* **TASK STATEMENT**:
Across the entries below, how many lines have the word "those" in them? Respond with only the number.
BEGIN
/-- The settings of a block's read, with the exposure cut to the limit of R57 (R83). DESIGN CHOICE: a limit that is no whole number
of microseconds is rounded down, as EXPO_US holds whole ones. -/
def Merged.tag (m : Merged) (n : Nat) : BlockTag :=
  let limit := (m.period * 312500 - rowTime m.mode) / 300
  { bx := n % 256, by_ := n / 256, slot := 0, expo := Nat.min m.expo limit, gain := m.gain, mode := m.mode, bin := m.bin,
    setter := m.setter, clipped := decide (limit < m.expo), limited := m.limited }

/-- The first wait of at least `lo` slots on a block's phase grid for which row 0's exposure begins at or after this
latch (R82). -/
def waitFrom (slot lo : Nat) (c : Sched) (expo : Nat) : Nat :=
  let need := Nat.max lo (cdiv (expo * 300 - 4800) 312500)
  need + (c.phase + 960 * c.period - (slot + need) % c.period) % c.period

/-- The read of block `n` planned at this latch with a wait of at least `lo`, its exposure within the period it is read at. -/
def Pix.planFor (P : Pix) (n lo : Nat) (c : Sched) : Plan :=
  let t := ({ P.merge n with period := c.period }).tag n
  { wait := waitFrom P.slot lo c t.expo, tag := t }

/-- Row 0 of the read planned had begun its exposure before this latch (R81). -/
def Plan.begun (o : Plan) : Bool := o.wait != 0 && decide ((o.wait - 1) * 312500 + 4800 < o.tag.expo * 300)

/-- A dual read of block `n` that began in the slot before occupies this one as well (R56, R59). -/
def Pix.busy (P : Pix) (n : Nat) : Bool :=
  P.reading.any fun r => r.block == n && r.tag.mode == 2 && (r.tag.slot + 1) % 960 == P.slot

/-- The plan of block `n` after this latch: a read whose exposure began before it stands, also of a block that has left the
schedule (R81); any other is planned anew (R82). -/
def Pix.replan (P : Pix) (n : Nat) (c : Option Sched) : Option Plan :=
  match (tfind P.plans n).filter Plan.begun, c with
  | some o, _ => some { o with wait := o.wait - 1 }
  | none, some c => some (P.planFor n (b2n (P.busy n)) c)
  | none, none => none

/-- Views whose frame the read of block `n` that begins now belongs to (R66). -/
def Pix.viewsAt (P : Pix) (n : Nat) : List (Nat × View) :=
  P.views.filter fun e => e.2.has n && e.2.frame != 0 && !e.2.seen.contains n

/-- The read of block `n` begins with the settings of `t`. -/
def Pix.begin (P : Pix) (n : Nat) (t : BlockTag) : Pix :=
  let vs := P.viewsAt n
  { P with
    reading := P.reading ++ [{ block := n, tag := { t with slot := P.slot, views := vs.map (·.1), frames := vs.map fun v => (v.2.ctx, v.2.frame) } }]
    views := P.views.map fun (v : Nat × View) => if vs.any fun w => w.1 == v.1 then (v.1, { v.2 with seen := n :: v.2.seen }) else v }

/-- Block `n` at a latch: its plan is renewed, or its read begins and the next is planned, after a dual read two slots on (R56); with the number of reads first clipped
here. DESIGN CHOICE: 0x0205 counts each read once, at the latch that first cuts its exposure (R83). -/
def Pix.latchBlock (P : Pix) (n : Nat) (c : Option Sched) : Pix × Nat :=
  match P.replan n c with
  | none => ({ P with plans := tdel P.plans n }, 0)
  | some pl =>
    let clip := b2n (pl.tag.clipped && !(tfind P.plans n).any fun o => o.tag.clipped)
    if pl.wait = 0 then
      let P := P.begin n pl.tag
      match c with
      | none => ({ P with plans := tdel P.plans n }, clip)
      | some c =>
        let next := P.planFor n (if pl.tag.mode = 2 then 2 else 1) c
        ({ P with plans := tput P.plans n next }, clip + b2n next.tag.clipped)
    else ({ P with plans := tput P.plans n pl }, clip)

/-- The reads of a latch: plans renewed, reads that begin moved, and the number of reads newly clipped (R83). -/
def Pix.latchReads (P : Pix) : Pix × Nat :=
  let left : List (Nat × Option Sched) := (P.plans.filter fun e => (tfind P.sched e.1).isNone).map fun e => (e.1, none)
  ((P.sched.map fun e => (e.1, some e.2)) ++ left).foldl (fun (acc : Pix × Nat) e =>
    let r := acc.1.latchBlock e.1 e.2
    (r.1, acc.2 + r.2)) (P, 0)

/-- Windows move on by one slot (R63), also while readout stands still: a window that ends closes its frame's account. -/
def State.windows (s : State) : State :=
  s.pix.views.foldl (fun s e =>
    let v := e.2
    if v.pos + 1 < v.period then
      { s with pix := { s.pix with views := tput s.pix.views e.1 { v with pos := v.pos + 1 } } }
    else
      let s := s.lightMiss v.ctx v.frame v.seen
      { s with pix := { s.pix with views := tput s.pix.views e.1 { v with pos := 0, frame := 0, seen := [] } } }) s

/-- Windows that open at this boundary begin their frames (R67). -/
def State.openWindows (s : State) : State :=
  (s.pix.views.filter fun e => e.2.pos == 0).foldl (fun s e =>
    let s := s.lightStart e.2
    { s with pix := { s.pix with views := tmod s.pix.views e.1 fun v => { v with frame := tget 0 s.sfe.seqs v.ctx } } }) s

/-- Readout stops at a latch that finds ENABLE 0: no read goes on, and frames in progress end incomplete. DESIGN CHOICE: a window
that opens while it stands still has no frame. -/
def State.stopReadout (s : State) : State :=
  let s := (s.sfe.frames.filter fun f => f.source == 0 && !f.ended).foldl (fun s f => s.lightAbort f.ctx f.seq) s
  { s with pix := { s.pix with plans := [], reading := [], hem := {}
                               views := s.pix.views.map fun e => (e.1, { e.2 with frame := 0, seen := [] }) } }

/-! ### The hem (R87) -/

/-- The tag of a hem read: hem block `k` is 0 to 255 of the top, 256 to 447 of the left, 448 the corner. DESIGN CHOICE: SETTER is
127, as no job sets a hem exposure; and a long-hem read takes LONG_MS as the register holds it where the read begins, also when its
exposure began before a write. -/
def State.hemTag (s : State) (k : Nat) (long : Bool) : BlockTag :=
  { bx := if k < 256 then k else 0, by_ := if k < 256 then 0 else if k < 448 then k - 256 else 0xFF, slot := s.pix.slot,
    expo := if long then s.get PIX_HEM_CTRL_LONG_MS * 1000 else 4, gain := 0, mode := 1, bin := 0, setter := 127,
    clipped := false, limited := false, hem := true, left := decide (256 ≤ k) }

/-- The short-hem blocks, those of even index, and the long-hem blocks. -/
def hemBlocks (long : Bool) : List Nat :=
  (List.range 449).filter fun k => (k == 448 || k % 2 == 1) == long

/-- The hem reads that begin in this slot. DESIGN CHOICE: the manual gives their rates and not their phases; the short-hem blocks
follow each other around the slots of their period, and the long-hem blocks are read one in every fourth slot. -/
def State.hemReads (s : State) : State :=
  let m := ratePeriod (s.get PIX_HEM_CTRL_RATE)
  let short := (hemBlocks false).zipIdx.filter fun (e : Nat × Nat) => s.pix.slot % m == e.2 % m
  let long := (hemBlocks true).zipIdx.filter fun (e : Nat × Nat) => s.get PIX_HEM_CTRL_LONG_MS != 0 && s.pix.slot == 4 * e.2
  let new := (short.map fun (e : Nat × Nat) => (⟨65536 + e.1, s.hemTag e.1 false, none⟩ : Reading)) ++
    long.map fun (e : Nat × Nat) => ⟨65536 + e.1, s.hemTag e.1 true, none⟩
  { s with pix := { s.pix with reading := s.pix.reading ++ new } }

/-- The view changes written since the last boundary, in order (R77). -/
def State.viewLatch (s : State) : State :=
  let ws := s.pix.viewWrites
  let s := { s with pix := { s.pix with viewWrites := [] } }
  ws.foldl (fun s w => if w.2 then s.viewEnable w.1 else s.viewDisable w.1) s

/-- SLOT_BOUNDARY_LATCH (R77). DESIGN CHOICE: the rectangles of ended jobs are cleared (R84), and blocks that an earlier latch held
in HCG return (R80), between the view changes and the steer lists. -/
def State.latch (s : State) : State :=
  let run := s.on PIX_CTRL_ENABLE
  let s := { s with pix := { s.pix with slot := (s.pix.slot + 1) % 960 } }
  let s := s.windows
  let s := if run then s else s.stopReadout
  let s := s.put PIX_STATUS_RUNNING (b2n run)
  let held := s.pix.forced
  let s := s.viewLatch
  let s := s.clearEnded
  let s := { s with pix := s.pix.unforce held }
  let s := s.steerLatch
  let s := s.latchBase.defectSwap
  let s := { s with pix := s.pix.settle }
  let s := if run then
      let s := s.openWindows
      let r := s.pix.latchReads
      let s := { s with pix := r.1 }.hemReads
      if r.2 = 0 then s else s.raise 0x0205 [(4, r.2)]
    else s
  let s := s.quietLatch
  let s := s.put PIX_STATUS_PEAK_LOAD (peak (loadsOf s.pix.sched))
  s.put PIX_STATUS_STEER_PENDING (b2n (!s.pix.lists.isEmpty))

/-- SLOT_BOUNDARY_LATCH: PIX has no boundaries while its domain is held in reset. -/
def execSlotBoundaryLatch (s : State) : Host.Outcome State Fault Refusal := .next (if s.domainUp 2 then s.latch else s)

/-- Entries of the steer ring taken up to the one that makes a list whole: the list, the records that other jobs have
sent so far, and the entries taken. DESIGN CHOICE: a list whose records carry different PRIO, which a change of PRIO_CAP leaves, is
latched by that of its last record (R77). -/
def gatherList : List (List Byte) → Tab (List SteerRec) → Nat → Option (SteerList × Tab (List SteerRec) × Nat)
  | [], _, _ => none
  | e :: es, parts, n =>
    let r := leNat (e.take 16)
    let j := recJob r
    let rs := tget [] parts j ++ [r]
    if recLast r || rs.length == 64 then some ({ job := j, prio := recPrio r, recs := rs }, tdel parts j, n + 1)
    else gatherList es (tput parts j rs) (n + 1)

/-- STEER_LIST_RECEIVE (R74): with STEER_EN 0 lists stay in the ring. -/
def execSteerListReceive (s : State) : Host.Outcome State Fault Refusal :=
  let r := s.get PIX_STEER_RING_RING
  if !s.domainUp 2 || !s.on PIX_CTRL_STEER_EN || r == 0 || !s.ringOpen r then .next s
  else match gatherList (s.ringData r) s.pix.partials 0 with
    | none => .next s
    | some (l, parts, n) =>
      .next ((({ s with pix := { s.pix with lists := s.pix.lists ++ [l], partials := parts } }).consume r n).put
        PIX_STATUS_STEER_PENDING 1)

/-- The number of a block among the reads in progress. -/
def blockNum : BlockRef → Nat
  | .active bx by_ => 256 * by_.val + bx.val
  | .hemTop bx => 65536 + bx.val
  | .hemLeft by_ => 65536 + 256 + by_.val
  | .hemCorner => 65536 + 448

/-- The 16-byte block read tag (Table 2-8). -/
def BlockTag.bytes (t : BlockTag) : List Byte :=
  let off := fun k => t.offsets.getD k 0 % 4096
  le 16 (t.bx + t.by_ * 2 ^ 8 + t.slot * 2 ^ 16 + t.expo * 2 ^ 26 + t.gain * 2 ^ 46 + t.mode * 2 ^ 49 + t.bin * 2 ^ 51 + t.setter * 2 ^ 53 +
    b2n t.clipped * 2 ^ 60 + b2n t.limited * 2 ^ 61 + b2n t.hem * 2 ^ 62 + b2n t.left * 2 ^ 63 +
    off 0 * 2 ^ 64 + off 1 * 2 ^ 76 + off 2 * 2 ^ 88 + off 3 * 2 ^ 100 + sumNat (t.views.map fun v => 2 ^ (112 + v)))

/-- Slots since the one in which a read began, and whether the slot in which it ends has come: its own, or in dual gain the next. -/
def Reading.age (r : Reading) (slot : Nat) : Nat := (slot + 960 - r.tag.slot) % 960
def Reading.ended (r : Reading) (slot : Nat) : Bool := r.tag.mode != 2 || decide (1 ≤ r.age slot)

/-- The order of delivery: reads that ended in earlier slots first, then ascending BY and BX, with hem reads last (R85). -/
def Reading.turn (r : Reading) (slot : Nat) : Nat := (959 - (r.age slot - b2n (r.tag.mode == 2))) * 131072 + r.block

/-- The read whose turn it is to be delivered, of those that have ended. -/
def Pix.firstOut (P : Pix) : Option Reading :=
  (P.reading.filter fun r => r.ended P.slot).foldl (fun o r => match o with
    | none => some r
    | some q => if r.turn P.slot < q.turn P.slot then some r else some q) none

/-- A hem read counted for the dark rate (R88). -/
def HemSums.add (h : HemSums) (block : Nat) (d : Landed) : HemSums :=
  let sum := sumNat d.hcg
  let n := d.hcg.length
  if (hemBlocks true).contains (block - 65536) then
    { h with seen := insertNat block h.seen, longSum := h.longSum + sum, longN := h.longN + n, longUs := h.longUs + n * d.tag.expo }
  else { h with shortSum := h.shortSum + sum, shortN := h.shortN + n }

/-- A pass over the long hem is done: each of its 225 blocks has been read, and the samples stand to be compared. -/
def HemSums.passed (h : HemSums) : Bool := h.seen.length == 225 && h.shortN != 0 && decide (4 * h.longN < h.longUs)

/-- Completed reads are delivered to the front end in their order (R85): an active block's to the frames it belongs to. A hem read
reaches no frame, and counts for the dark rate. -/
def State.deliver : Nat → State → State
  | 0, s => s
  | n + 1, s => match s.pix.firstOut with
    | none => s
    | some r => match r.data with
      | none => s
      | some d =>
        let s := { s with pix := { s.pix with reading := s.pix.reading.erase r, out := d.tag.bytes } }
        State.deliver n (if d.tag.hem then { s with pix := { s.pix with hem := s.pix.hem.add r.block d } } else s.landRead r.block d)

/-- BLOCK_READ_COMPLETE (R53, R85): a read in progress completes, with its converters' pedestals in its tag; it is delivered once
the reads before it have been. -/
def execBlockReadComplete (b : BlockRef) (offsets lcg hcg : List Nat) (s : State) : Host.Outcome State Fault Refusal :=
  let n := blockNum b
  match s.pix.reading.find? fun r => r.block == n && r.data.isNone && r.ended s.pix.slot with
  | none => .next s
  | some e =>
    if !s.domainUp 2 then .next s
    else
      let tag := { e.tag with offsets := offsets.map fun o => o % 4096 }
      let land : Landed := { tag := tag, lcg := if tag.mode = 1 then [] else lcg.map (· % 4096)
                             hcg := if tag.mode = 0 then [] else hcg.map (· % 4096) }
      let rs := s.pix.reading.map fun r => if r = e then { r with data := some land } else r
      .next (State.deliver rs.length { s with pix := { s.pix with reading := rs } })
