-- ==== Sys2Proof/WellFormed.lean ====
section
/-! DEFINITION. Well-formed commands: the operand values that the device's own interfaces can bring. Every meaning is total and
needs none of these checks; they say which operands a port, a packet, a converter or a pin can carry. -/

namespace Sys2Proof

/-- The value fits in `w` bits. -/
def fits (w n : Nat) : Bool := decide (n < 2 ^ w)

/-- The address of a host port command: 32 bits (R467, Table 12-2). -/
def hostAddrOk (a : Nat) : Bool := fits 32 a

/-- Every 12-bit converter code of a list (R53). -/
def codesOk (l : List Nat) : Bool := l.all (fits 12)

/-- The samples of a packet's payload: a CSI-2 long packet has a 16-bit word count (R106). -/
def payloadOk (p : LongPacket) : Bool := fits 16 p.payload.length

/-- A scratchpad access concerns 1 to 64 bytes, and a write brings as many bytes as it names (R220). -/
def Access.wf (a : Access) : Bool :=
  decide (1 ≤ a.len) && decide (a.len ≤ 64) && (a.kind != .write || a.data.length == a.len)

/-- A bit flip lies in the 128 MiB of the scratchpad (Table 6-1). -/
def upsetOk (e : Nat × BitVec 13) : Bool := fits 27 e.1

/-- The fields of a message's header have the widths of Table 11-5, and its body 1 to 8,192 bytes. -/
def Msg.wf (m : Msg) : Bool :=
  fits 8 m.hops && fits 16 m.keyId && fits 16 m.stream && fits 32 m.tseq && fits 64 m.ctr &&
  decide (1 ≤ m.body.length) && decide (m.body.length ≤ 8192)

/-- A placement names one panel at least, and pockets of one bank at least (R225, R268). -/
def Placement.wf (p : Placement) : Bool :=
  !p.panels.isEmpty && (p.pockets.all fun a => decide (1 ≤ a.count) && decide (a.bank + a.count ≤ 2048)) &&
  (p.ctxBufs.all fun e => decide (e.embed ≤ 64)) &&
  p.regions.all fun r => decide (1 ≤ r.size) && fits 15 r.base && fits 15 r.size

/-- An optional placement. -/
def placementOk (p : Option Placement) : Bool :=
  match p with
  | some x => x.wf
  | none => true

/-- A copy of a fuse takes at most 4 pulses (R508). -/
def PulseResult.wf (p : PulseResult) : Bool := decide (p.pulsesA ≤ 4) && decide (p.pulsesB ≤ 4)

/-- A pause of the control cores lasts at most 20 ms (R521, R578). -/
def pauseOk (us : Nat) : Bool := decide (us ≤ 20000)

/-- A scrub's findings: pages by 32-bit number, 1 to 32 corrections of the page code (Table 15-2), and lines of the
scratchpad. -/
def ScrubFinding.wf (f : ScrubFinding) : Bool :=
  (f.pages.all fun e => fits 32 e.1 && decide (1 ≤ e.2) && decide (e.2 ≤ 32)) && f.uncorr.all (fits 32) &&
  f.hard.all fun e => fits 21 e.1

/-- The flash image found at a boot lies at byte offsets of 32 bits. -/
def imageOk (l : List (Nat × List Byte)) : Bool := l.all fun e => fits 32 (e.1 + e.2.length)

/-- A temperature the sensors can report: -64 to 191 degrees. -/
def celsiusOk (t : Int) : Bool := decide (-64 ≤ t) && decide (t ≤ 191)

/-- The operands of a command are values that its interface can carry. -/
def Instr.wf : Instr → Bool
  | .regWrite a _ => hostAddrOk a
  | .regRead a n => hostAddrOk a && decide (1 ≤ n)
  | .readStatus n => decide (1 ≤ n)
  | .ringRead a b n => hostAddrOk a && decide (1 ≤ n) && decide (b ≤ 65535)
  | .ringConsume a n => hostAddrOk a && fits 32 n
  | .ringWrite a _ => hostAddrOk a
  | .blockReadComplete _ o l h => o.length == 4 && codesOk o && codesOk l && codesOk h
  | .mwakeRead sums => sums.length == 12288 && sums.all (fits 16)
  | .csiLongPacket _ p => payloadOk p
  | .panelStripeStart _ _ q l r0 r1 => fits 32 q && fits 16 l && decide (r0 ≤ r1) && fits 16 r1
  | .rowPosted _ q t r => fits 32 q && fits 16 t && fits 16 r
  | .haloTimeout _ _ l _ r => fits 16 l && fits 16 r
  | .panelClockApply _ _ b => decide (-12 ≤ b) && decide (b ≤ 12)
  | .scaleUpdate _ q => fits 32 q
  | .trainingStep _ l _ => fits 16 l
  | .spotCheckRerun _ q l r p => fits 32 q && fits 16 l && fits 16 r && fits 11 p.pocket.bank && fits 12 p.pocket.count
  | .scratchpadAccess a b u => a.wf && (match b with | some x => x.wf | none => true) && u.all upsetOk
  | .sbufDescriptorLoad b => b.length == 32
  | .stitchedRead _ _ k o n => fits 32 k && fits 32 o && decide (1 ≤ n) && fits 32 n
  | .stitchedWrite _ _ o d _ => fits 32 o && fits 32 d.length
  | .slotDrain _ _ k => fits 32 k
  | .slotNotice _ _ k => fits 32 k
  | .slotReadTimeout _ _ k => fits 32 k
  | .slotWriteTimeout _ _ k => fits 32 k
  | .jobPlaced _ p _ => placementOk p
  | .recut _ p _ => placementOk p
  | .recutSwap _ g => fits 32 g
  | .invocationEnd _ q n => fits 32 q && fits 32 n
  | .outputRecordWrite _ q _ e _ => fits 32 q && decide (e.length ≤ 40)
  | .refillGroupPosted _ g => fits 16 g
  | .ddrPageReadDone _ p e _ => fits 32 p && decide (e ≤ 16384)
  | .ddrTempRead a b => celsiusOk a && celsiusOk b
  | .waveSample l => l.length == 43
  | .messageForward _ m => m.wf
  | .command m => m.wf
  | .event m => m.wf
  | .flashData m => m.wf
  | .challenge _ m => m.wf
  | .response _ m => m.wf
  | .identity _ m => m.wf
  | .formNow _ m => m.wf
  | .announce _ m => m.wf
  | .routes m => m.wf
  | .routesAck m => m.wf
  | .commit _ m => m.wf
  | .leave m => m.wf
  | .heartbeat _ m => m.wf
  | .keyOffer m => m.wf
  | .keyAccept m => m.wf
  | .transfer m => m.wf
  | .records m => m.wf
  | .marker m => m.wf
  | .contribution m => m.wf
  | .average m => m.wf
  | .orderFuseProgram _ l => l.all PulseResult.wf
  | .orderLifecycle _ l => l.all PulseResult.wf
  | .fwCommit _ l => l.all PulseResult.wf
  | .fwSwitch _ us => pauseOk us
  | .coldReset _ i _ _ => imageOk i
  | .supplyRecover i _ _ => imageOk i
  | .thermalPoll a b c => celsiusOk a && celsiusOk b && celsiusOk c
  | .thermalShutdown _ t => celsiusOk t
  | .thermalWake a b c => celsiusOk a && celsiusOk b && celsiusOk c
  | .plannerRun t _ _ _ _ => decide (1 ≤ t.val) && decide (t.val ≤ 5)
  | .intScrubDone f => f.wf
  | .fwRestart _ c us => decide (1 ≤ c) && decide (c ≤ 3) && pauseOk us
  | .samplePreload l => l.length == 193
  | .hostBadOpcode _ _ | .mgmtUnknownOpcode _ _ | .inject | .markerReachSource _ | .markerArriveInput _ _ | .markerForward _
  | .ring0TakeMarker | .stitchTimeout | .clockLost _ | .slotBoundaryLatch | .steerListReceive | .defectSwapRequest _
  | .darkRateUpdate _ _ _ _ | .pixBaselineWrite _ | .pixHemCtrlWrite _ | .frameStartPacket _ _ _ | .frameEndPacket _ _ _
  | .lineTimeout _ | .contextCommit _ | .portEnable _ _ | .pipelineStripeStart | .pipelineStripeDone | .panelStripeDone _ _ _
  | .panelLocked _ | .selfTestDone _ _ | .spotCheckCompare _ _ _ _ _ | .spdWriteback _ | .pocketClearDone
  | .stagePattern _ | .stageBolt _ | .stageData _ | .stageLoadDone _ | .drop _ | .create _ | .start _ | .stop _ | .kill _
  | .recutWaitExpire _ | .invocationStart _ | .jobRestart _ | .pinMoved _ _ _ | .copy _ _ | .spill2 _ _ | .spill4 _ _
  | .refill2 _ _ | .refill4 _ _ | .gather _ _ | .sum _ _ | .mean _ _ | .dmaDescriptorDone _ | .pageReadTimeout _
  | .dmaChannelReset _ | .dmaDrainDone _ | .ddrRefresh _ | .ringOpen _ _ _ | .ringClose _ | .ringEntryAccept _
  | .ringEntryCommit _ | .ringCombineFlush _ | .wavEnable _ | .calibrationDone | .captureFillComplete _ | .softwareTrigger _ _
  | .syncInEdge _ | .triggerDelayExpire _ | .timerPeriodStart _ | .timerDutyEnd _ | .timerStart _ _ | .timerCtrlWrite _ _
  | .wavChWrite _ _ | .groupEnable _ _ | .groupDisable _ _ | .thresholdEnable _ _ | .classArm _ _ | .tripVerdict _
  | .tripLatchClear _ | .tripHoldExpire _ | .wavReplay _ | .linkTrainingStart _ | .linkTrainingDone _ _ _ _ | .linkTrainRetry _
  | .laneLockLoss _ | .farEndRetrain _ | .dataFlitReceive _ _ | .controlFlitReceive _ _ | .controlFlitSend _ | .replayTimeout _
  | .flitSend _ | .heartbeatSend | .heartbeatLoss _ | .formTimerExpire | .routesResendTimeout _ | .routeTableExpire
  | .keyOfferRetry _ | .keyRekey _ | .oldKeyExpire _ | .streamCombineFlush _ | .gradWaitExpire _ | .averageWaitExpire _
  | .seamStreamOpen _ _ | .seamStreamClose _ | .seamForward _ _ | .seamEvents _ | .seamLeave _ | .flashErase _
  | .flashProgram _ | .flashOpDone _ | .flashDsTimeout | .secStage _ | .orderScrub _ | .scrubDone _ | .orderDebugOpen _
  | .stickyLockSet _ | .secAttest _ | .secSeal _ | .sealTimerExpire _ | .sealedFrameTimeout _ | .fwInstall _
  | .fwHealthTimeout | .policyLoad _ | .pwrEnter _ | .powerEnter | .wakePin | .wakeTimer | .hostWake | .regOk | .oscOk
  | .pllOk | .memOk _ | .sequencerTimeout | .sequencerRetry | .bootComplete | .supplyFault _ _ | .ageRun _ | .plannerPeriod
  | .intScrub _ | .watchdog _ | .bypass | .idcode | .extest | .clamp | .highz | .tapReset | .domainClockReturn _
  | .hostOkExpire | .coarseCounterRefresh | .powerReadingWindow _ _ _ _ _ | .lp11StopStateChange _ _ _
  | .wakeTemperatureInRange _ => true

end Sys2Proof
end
END
* **PROBLEM SOLUTION**:
2